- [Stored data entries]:
::::

-- ==== Sys2Proof/Decode.lean ====
section
/-! DEFINITION. Decoding a 32-bit word (R231-R243), total: a word that is no instruction gives none, which the step turns into
the illegal-instruction trap of R243. After it the encoder, from the same tables, and the decoding of a host command's code. -/
namespace Sys2Proof

/-- The field of n bits whose lowest bit is worth `unit` (= 2^lo) in the word. -/
def fld (w unit n : Nat) : BitVec n := BitVec.ofNat n (w / unit)
/-- A one-bit field. -/
def bitf (w unit : Nat) : Bool := w / unit % 2 == 1

/-- The Cond of a code, if the code is assigned. -/
def Cond.ofCode : Nat → Option Cond
  | 0 => some .eq
  | 1 => some .ne
  | 2 => some .lt
  | 3 => some .ge
  | 4 => some .le
  | 5 => some .gt
  | 6 => some .lo
  | 7 => some .hs
  | 8 => some .ls
  | 9 => some .hi
  | 10 => some .mi
  | 11 => some .pl
  | 12 => some .os
  | 13 => some .oc
  | 14 => some .al
  | _ => none
/-- The code of a Cond. -/
def Cond.code : Cond → Nat
  | .eq => 0
  | .ne => 1
  | .lt => 2
  | .ge => 3
  | .le => 4
  | .gt => 5
  | .lo => 6
  | .hs => 7
  | .ls => 8
  | .hi => 9
  | .mi => 10
  | .pl => 11
  | .os => 12
  | .oc => 13
  | .al => 14

/-- The VCond of a code, if the code is assigned. -/
def VCond.ofCode : Nat → Option VCond
  | 0 => some .eq
  | 1 => some .ne
  | 2 => some .lt
  | 3 => some .ge
  | 4 => some .le
  | 5 => some .gt
  | 6 => some .lo
  | 7 => some .hs
  | 8 => some .ls
  | 9 => some .hi
  | 10 => some .un
  | 11 => some .or
  | _ => none
/-- The code of a VCond. -/
def VCond.code : VCond → Nat
  | .eq => 0
  | .ne => 1
  | .lt => 2
  | .ge => 3
  | .le => 4
  | .gt => 5
  | .lo => 6
  | .hs => 7
  | .ls => 8
  | .hi => 9
  | .un => 10
  | .or => 11

/-- The CmpType of a code, if the code is assigned. -/
def CmpType.ofCode : Nat → Option CmpType
  | 0 => some .i32
  | 1 => some .f32
  | _ => none
/-- The code of a CmpType. -/
def CmpType.code : CmpType → Nat
  | .i32 => 0
  | .f32 => 1

/-- The ShKind of a code, if the code is assigned. -/
def ShKind.ofCode : Nat → Option ShKind
  | 0 => some .shl
  | 1 => some .shr
  | 2 => some .sra
  | _ => none
/-- The code of a ShKind. -/
def ShKind.code : ShKind → Nat
  | .shl => 0
  | .shr => 1
  | .sra => 2

/-- The MSize of a code, if the code is assigned. -/
def MSize.ofCode : Nat → Option MSize
  | 0 => some .w
  | 1 => some .d
  | 2 => some .x
  | 3 => some .blk
  | _ => none
/-- The code of a MSize. -/
def MSize.code : MSize → Nat
  | .w => 0
  | .d => 1
  | .x => 2
  | .blk => 3

/-- The NSize of a code, if the code is assigned. -/
def NSize.ofCode : Nat → Option NSize
  | 0 => some .i8
  | 1 => some .n8
  | 2 => some .i16
  | 3 => some .n16
  | _ => none
/-- The code of a NSize. -/
def NSize.code : NSize → Nat
  | .i8 => 0
  | .n8 => 1
  | .i16 => 2
  | .n16 => 3

/-- The AtomOp of a code, if the code is assigned. -/
def AtomOp.ofCode : Nat → Option AtomOp
  | 0 => some .add
  | 1 => some .min
  | 2 => some .max
  | 3 => some .minn
  | 4 => some .maxn
  | 5 => some .and
  | 6 => some .or
  | 7 => some .xor
  | 8 => some .xchg
  | 9 => some .cas
  | 10 => some .fadd
  | _ => none
/-- The code of a AtomOp. -/
def AtomOp.code : AtomOp → Nat
  | .add => 0
  | .min => 1
  | .max => 2
  | .minn => 3
  | .maxn => 4
  | .and => 5
  | .or => 6
  | .xor => 7
  | .xchg => 8
  | .cas => 9
  | .fadd => 10

/-- The Sem of a code, if the code is assigned. -/
def Sem.ofCode : Nat → Option Sem
  | 0 => some .rlx
  | 1 => some .acq
  | 2 => some .rel
  | 3 => some .ar
  | _ => none
/-- The code of a Sem. -/
def Sem.code : Sem → Nat
  | .rlx => 0
  | .acq => 1
  | .rel => 2
  | .ar => 3

/-- The Scope of a code, if the code is assigned. -/
def Scope.ofCode : Nat → Option Scope
  | 0 => some .core
  | 1 => some .die
  | 2 => some .pkg
  | 3 => some .sys
  | _ => none
/-- The code of a Scope. -/
def Scope.code : Scope → Nat
  | .core => 0
  | .die => 1
  | .pkg => 2
  | .sys => 3

/-- The Fmt of a code, if the code is assigned. -/
def Fmt.ofCode : Nat → Option Fmt
  | 1 => some .e2m1
  | 2 => some .i4
  | 3 => some .e2m5
  | 4 => some .i8
  | _ => none
/-- The code of a Fmt. -/
def Fmt.code : Fmt → Nat
  | .e2m1 => 1
  | .i4 => 2
  | .e2m5 => 3
  | .i8 => 4

/-- The InvlKind of a code, if the code is assigned. -/
def InvlKind.ofCode : Nat → Option InvlKind
  | 0 => some .page
  | 1 => some .asid
  | 2 => some .part
  | _ => none
/-- The code of a InvlKind. -/
def InvlKind.code : InvlKind → Nat
  | .page => 0
  | .asid => 1
  | .part => 2

/-- The CachePol of a code, if the code is assigned. -/
def CachePol.ofCode : Nat → Option CachePol
  | 0 => some .normal
  | 1 => some .stream
  | 2 => some .noL1
  | _ => none
/-- The code of a CachePol. -/
def CachePol.code : CachePol → Nat
  | .normal => 0
  | .stream => 1
  | .noL1 => 2

/-- The Rounding of a code, if the code is assigned. -/
def Rounding.ofCode : Nat → Option Rounding
  | 0 => some .rne
  | 1 => some .rz
  | 2 => some .ru
  | 3 => some .rd
  | _ => none
/-- The code of a Rounding. -/
def Rounding.code : Rounding → Nat
  | .rne => 0
  | .rz => 1
  | .ru => 2
  | .rd => 3

/-- Major 0x00. -/
def decodeMajor00 (w : Nat) : Option Instr :=
  match w / 4194304 % 16 with
  | 0 => if w / 1 % 4194304 = 0 then some (.nop) else none
  | 1 => if w / 256 % 16384 = 0 then some (.dly (fld w 1 8)) else none
  | _ => none

/-- Major 0x01. -/
def decodeMajor01 (w : Nat) : Option Instr :=
  some (.br (fld w 1 26))

/-- Major 0x02. -/
def decodeMajor02 (w : Nat) : Option Instr :=
  (Cond.ofCode (w / 4194304 % 16)).bind fun c => some (.bcc c (fld w 1 22))

/-- Major 0x03. -/
def decodeMajor03 (w : Nat) : Option Instr :=
  match w / 33554432 % 2 with
  | 0 => some (.bkz (fld w 2097152 4) (fld w 1 21))
  | 1 => some (.bknz (fld w 2097152 4) (fld w 1 21))
  | _ => none

/-- Major 0x04. -/
def decodeMajor04 (w : Nat) : Option Instr :=
  some (.call (fld w 1 26))

/-- Major 0x05. -/
def decodeMajor05 (w : Nat) : Option Instr :=
  match w / 4194304 % 16 with
  | 0 => if w / 1 % 4194304 = 0 then some (.ret) else none
  | 1 => if w / 1 % 65536 = 0 then some (.jmpr (fld w 65536 6)) else none
  | 2 => if w / 1 % 65536 = 0 then some (.callr (fld w 65536 6)) else none
  | 3 => if w / 1 % 4194304 = 0 then some (.exit) else none
  | 4 => if w / 65536 % 64 = 0 then some (.trap (fld w 1 16)) else none
  | 5 => if w / 1 % 4194304 = 0 then some (.brk) else none
  | 6 => if w / 1 % 4194304 = 0 then some (.reth) else none
  | 7 => if w / 1 % 32 = 0 then some (.callg (fld w 262144 4) (fld w 2048 7) (fld w 32 6)) else none
  | _ => none

/-- Major 0x06. -/
def decodeMajor06 (w : Nat) : Option Instr :=
  match w / 1048576 % 64 with
  | 0 => if w / 262144 % 2 = 0 then some (.sadd (bitf w 524288) (fld w 4096 6) (fld w 64 6) (fld w 1 6)) else none
  | 1 => if w / 262144 % 2 = 0 then some (.ssub (bitf w 524288) (fld w 4096 6) (fld w 64 6) (fld w 1 6)) else none
  | 2 => if w / 262144 % 2 = 0 then some (.smul (bitf w 524288) (fld w 4096 6) (fld w 64 6) (fld w 1 6)) else none
  | 3 => if w / 262144 % 2 = 0 then some (.smulh (bitf w 524288) (fld w 4096 6) (fld w 64 6) (fld w 1 6)) else none
  | 4 => if w / 262144 % 2 = 0 then some (.smulhn (bitf w 524288) (fld w 4096 6) (fld w 64 6) (fld w 1 6)) else none
  | 5 => if w / 262144 % 2 = 0 then some (.sand (bitf w 524288) (fld w 4096 6) (fld w 64 6) (fld w 1 6)) else none
  | 6 => if w / 262144 % 2 = 0 then some (.sor (bitf w 524288) (fld w 4096 6) (fld w 64 6) (fld w 1 6)) else none
  | 7 => if w / 262144 % 2 = 0 then some (.sxor (bitf w 524288) (fld w 4096 6) (fld w 64 6) (fld w 1 6)) else none
  | 8 => if w / 262144 % 2 = 0 then some (.sandn (bitf w 524288) (fld w 4096 6) (fld w 64 6) (fld w 1 6)) else none
  | 9 => if w / 262144 % 2 = 0 then some (.sshl (bitf w 524288) (fld w 4096 6) (fld w 64 6) (fld w 1 6)) else none
  | 10 => if w / 262144 % 2 = 0 then some (.sshr (bitf w 524288) (fld w 4096 6) (fld w 64 6) (fld w 1 6)) else none
  | 11 => if w / 262144 % 2 = 0 then some (.ssra (bitf w 524288) (fld w 4096 6) (fld w 64 6) (fld w 1 6)) else none
  | 12 => if w / 262144 % 2 = 0 then some (.smin (bitf w 524288) (fld w 4096 6) (fld w 64 6) (fld w 1 6)) else none
  | 13 => if w / 262144 % 2 = 0 then some (.smax (bitf w 524288) (fld w 4096 6) (fld w 64 6) (fld w 1 6)) else none
  | 14 => if w / 262144 % 2 = 0 then some (.sminn (bitf w 524288) (fld w 4096 6) (fld w 64 6) (fld w 1 6)) else none
  | 15 => if w / 262144 % 2 = 0 then some (.smaxn (bitf w 524288) (fld w 4096 6) (fld w 64 6) (fld w 1 6)) else none
  | 16 => if w / 4096 % 256 = 191 then some (.scmp (fld w 64 6) (fld w 1 6)) else none
  | 17 => if w / 1 % 64 = 0 ∧ w / 262144 % 2 = 0 then some (.spopc (bitf w 524288) (fld w 4096 6) (fld w 64 6)) else none
  | 18 => if w / 1 % 64 = 0 ∧ w / 262144 % 2 = 0 then some (.sclz (bitf w 524288) (fld w 4096 6) (fld w 64 6)) else none
  | 19 => if w / 1 % 64 = 0 ∧ w / 262144 % 2 = 0 then some (.sctz (bitf w 524288) (fld w 4096 6) (fld w 64 6)) else none
  | _ => none

/-- Major 0x08. -/
def decodeMajor08 (w : Nat) : Option Instr :=
  some (.saddi (fld w 1048576 6) (fld w 16384 6) (fld w 1 14))

/-- Major 0x09. -/
def decodeMajor09 (w : Nat) : Option Instr :=
  some (.sandi (fld w 1048576 6) (fld w 16384 6) (fld w 1 14))

/-- Major 0x0A. -/
def decodeMajor0A (w : Nat) : Option Instr :=
  some (.sori (fld w 1048576 6) (fld w 16384 6) (fld w 1 14))

/-- Major 0x0B. -/
def decodeMajor0B (w : Nat) : Option Instr :=
  some (.sxori (fld w 1048576 6) (fld w 16384 6) (fld w 1 14))

/-- Major 0x0C. -/
def decodeMajor0C (w : Nat) : Option Instr :=
  if w / 64 % 64 = 0 then (ShKind.ofCode (w / 4096 % 4)).bind fun k => some (.sshi (fld w 1048576 6) (fld w 16384 6) k (fld w 1 6)) else none
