-- ==== Sys2Proof/Machine/Memory.lean ====
section
/-! DEFINITION. Physical memory, the core caches over it, and translation (R85-R96, R126-R138). -/
namespace Sys2Proof.Machine

/-- What a byte that nothing has written reads as (entry 3). -/
def memDefault : Byte := 0

/-- One byte of physical memory, as its home holds it. -/
def memGet (m : List Host.Cell) (pa : Nat) : Byte := mget memDefault m pa

/-- Write one byte at its home. -/
def memSet (m : List Host.Cell) (pa : Nat) (b : Byte) : List Host.Cell := mset memDefault m pa b

/-- The canonical form of memory. -/
def Memory.wf (m : List Host.Cell) : Bool := mwf memDefault m

/-- n bytes from pa, lowest first. -/
def memBytes (m : List Host.Cell) (pa : Nat) : Nat → List Byte
  | 0 => []
  | n + 1 => memGet m pa :: memBytes m (pa + 1) n

/-- A little-endian number from bytes (R37). -/
def leNat : List Byte → Nat
  | [] => 0
  | b :: r => b.toNat + 256 * leNat r

/-- The n bytes of a number, lowest first. -/
def leBytes : Nat → Nat → List Byte
  | 0, _ => []
  | n + 1, v => BitVec.ofNat 8 v :: leBytes n (v / 256)

/-- n bytes at pa as a number. -/
def memNat (m : List Host.Cell) (pa n : Nat) : Nat := leNat (memBytes m pa n)

/-- A physical address of host memory. -/
def paIsHost (pa : Nat) : Bool := decide (2 ^ 40 ≤ pa)

/-- Core c of the package. -/
def Dev.core (d : Dev) (c : Nat) : Core := mget {} d.cores c
/-- Change core c. -/
def Dev.updCore (d : Dev) (c : Nat) (f : Core → Core) : Dev := { d with cores := mins d.cores c (f (mget {} d.cores c)) }

/-- One byte takes its home's next value; what it was is kept with the number and the agent of this write (R141). A byte that has only ever
been what is written now keeps nothing: no read of it can tell. -/
def putByte (self : Writer) (d : Dev) (pa : Nat) (b : Byte) : Dev :=
  let old := memGet d.mem pa
  let h := mget [] d.hist pa
  if old = b ∧ h.isEmpty then d else { d with mem := memSet d.mem pa b, hist := mins d.hist pa ((d.wn, self, old) :: h) }

/-- Bytes upwards from pa. -/
def putBytes (self : Writer) : Dev → Nat → List Byte → Dev
  | d, _, [] => d
  | d, pa, b :: r => putBytes self (putByte self d pa b) (pa + 1) r

/-- A write takes the next number in the order of writes (R141). -/
def nextWrite (d : Dev) : Dev := { d with wn := d.wn + 1 }

/-- Write bytes upwards from pa at home, as one write (R92, R141, R145). -/
def devSetBytes (self : Writer) (d : Dev) (pa : Nat) (bs : List Byte) : Dev := putBytes self (nextWrite d) pa bs

/-- A full write of a 64-bit protection unit clears its error (R105). -/
def clearUnits (d : Dev) (pa n : Nat) : Dev :=
  match d.badU with
  | [] => d
  | l => { d with badU := l.filter fun u => !(decide (pa ≤ 8 * u) && decide (8 * u + 8 ≤ pa + n)) }

/-- Whether an uncorrectable unit meets pa..pa+n-1 (R105). -/
def badAt (d : Dev) (pa n : Nat) : Bool := d.badU.any fun u => decide (8 * u < pa + n) && decide (pa < 8 * u + 8)

/-- Whether a write of n bytes at pa meets an uncorrectable unit that it does not cover (R106). -/
def badNarrow (d : Dev) (pa n : Nat) : Bool :=
  d.badU.any fun u => decide (8 * u < pa + n) && decide (pa < 8 * u + 8) && !(decide (pa ≤ 8 * u) && decide (8 * u + 8 ≤ pa + n))
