-- ==== Sys2Proof/Machine/Ops.lean ====
section
/-! DEFINITION. The operations every meaning is written over: registers with their latencies, labels, records, taking a trap and
returning from one, tokens, waiting, and advancing to the next position. -/
namespace Sys2Proof.Machine

/-! ### The acting team -/

/-- Change the acting team. -/
def Dev.upd (d : Dev) (f : Team → Team) : Dev := { d with cur := f d.cur }
/-- Change the acting team's registers. -/
def Dev.updR (d : Dev) (f : Regs → Regs) : Dev := { d with cur := { d.cur with regs := f d.cur.regs } }
/-- Change the acting team's special registers. -/
def Dev.updS (d : Dev) (f : Special → Special) : Dev := { d with cur := { d.cur with sp := f d.cur.sp } }

/-- Team width (R8). -/
def Team.lanes (t : Team) : Nat := t.decl.lanes
/-- A paired team (R11). -/
def Team.paired (t : Team) : Bool := decide (512 < t.decl.lanes)
/-- The core of the half that holds lane l (R11). -/
def Team.coreOf (t : Team) (l : Nat) : Nat := if t.paired && decide (512 ≤ l) && decide (l < 1024) then t.core + 1 else t.core
/-- The half whose scratchpad run and tiles lane l reaches (R87, R292). -/
def Team.halfOf (t : Team) (l : Nat) : Nat := if t.paired && decide (512 ≤ l) && decide (l < 1024) then 1 else 0
/-- The cores a team runs on. -/
def Team.cores (t : Team) : List Nat := if t.paired then [t.core, t.core + 1] else [t.core]

/-- All lanes of a team of n lanes. -/
def allLanes (n : Nat) : Mask := BitVec.ofNat 1024 (2 ^ n - 1)
/-- The set lanes of a mask below n, ascending. -/
def maskLanes (n : Nat) (k : Mask) : List Nat := (upFrom 0 n).filter fun l => k.getLsbD l
/-- The mask of a list of lanes. -/
def lanesMask (l : List Nat) : Mask := l.foldl (fun m i => m ||| BitVec.ofNat 1024 (2 ^ i)) 0
/-- The lane number a scalar access is written with. -/
def scalarLane : Nat := 2048
/-- The k14 of a list of lanes: every team lane for a scalar access (R274). -/
def Team.laneMask (t : Team) (l : List Nat) : Mask := if l.contains scalarLane then allLanes t.decl.lanes else lanesMask l
/-- Word w of a mask (R12). -/
def maskWord (k : Mask) (w : Nat) : BitVec 32 := BitVec.ofNat 32 (k.toNat / 2 ^ (32 * w))
/-- A mask from its 32 words. -/
def ofWords (f : Nat → BitVec 32) : Mask := BitVec.ofNat 1024 ((upFrom 0 32).foldl (fun a w => a + (f w).toNat * 2 ^ (32 * w)) 0)
/-- The summary word (R12). -/
def maskSum (k : Mask) : BitVec 32 :=
  BitVec.ofNat 32 ((upFrom 0 32).foldl (fun a w => if maskWord k w = 0 then a else a + 2 ^ w) 0)

/-- A key of a place, for free choices. -/
def Loc.code : Loc → Nat
  | .v r l => 8 * (1024 * r + l)
  | .s r => 8 * r + 1
  | .k r => 8 * r + 2
  | .cc => 3
  | .spec n => 8 * n + 4

/-- The older values a read of a place may still return at this position (R22, R23, R32). -/
def Team.olds (t : Team) (l : Loc) : List Haz :=
  match t.haz with
  | [] => []
  | hs => hs.filter fun h => h.loc == l && (h.op != 0 || decide (t.pos < h.upto))

/-- Choose between the current value and older ones: free (R22). -/
def pick {α : Type} (fr key : Nat) (cur : α) : List α → α
  | [] => cur
  | l => nthD cur (cur :: l) (Config.free fr key % (l.length + 1))

/-- An operand number and a place as one key. -/
def slotKey (slot : Nat) (l : Loc) : Nat := slot * 2 ^ 24 + l.code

::::

- [WORK TO BE COMPLETED]: The output should be exactly the lines above from the line containing "a Scope. -/" to the line containing "Major 0x01. -/", inclusive, with no other lines.

- [RESULT BELOW]:
/-- The code of a Scope. -/
def Scope.code : Scope → Nat
  | .core => 0
  | .die => 1
  | .pkg => 2
  | .sys => 3

/-- The Fmt of a code, if the code is assigned. -/
def Fmt.ofCode : Nat → Option Fmt
  | 1 => some .e2m1
  | 2 => some .i4
  | 3 => some .e2m5
  | 4 => some .i8
  | _ => none
/-- The code of a Fmt. -/
def Fmt.code : Fmt → Nat
  | .e2m1 => 1
  | .i4 => 2
  | .e2m5 => 3
  | .i8 => 4

/-- The InvlKind of a code, if the code is assigned. -/
def InvlKind.ofCode : Nat → Option InvlKind
  | 0 => some .page
  | 1 => some .asid
  | 2 => some .part
  | _ => none
/-- The code of a InvlKind. -/
def InvlKind.code : InvlKind → Nat
  | .page => 0
  | .asid => 1
  | .part => 2

/-- The CachePol of a code, if the code is assigned. -/
def CachePol.ofCode : Nat → Option CachePol
  | 0 => some .normal
  | 1 => some .stream
  | 2 => some .noL1
  | _ => none
/-- The code of a CachePol. -/
def CachePol.code : CachePol → Nat
  | .normal => 0
  | .stream => 1
  | .noL1 => 2

/-- The Rounding of a code, if the code is assigned. -/
def Rounding.ofCode : Nat → Option Rounding
  | 0 => some .rne
  | 1 => some .rz
  | 2 => some .ru
  | 3 => some .rd
  | _ => none
/-- The code of a Rounding. -/
def Rounding.code : Rounding → Nat
  | .rne => 0
  | .rz => 1
  | .ru => 2
  | .rd => 3

/-- Major 0x00. -/
def decodeMajor00 (w : Nat) : Option Instr :=
  match w / 4194304 % 16 with
  | 0 => if w / 1 % 4194304 = 0 then some (.nop) else none
  | 1 => if w / 256 % 16384 = 0 then some (.dly (fld w 1 8)) else none
  | _ => none

/-- Major 0x01. -/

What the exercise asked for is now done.